■ **Work request**: Extract from the entries below, exactly as given, only the lines from the line containing "is open. -/" to the line containing "endTask t .failed (BitVec.ofNat", both lines included.

Records shown section start

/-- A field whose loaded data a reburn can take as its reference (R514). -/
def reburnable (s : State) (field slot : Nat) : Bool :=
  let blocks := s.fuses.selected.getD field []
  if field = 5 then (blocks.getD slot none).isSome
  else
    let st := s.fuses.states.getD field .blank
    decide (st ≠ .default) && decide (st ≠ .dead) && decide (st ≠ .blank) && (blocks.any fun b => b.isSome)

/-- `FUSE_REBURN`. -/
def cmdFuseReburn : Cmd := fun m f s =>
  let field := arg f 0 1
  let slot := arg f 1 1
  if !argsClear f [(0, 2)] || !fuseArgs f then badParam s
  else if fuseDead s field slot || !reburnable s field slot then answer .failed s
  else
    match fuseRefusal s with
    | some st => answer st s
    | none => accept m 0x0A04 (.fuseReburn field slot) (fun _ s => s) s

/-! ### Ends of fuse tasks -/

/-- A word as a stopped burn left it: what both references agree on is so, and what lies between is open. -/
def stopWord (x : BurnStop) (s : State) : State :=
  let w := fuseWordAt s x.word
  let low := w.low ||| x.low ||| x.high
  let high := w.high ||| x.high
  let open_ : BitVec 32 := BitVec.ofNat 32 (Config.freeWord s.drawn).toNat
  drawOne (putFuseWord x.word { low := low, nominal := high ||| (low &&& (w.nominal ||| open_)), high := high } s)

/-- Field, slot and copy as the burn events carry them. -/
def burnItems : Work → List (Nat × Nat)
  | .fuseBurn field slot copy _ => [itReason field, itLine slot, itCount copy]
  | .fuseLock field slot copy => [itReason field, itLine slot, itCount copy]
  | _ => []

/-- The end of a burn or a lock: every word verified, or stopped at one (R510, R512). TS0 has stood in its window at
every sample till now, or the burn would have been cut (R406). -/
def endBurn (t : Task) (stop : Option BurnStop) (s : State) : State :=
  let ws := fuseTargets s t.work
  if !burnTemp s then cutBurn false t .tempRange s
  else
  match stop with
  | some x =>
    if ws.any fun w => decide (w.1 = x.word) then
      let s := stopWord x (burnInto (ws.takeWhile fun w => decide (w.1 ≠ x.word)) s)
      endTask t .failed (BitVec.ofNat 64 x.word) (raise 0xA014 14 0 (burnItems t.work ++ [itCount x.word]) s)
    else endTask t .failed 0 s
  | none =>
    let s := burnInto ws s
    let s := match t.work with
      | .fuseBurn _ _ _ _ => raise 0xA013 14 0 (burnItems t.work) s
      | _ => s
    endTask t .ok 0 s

Records shown section end

■ **Answer section**:
/-- A word as a stopped burn left it: what both references agree on is so, and what lies between is open. -/
def stopWord (x : BurnStop) (s : State) : State :=
  let w := fuseWordAt s x.word
  let low := w.low ||| x.low ||| x.high
  let high := w.high ||| x.high
  let open_ : BitVec 32 := BitVec.ofNat 32 (Config.freeWord s.drawn).toNat
  drawOne (putFuseWord x.word { low := low, nominal := high ||| (low &&& (w.nominal ||| open_)), high := high } s)

/-- Field, slot and copy as the burn events carry them. -/
def burnItems : Work → List (Nat × Nat)
  | .fuseBurn field slot copy _ => [itReason field, itLine slot, itCount copy]
  | .fuseLock field slot copy => [itReason field, itLine slot, itCount copy]
  | _ => []

/-- The end of a burn or a lock: every word verified, or stopped at one (R510, R512). TS0 has stood in its window at
every sample till now, or the burn would have been cut (R406). -/
def endBurn (t : Task) (stop : Option BurnStop) (s : State) : State :=
  let ws := fuseTargets s t.work
  if !burnTemp s then cutBurn false t .tempRange s
  else
  match stop with
  | some x =>
    if ws.any fun w => decide (w.1 = x.word) then
      let s := stopWord x (burnInto (ws.takeWhile fun w => decide (w.1 ≠ x.word)) s)
      endTask t .failed (BitVec.ofNat 64 x.word) (raise 0xA014 14 0 (burnItems t.work ++ [itCount x.word]) s)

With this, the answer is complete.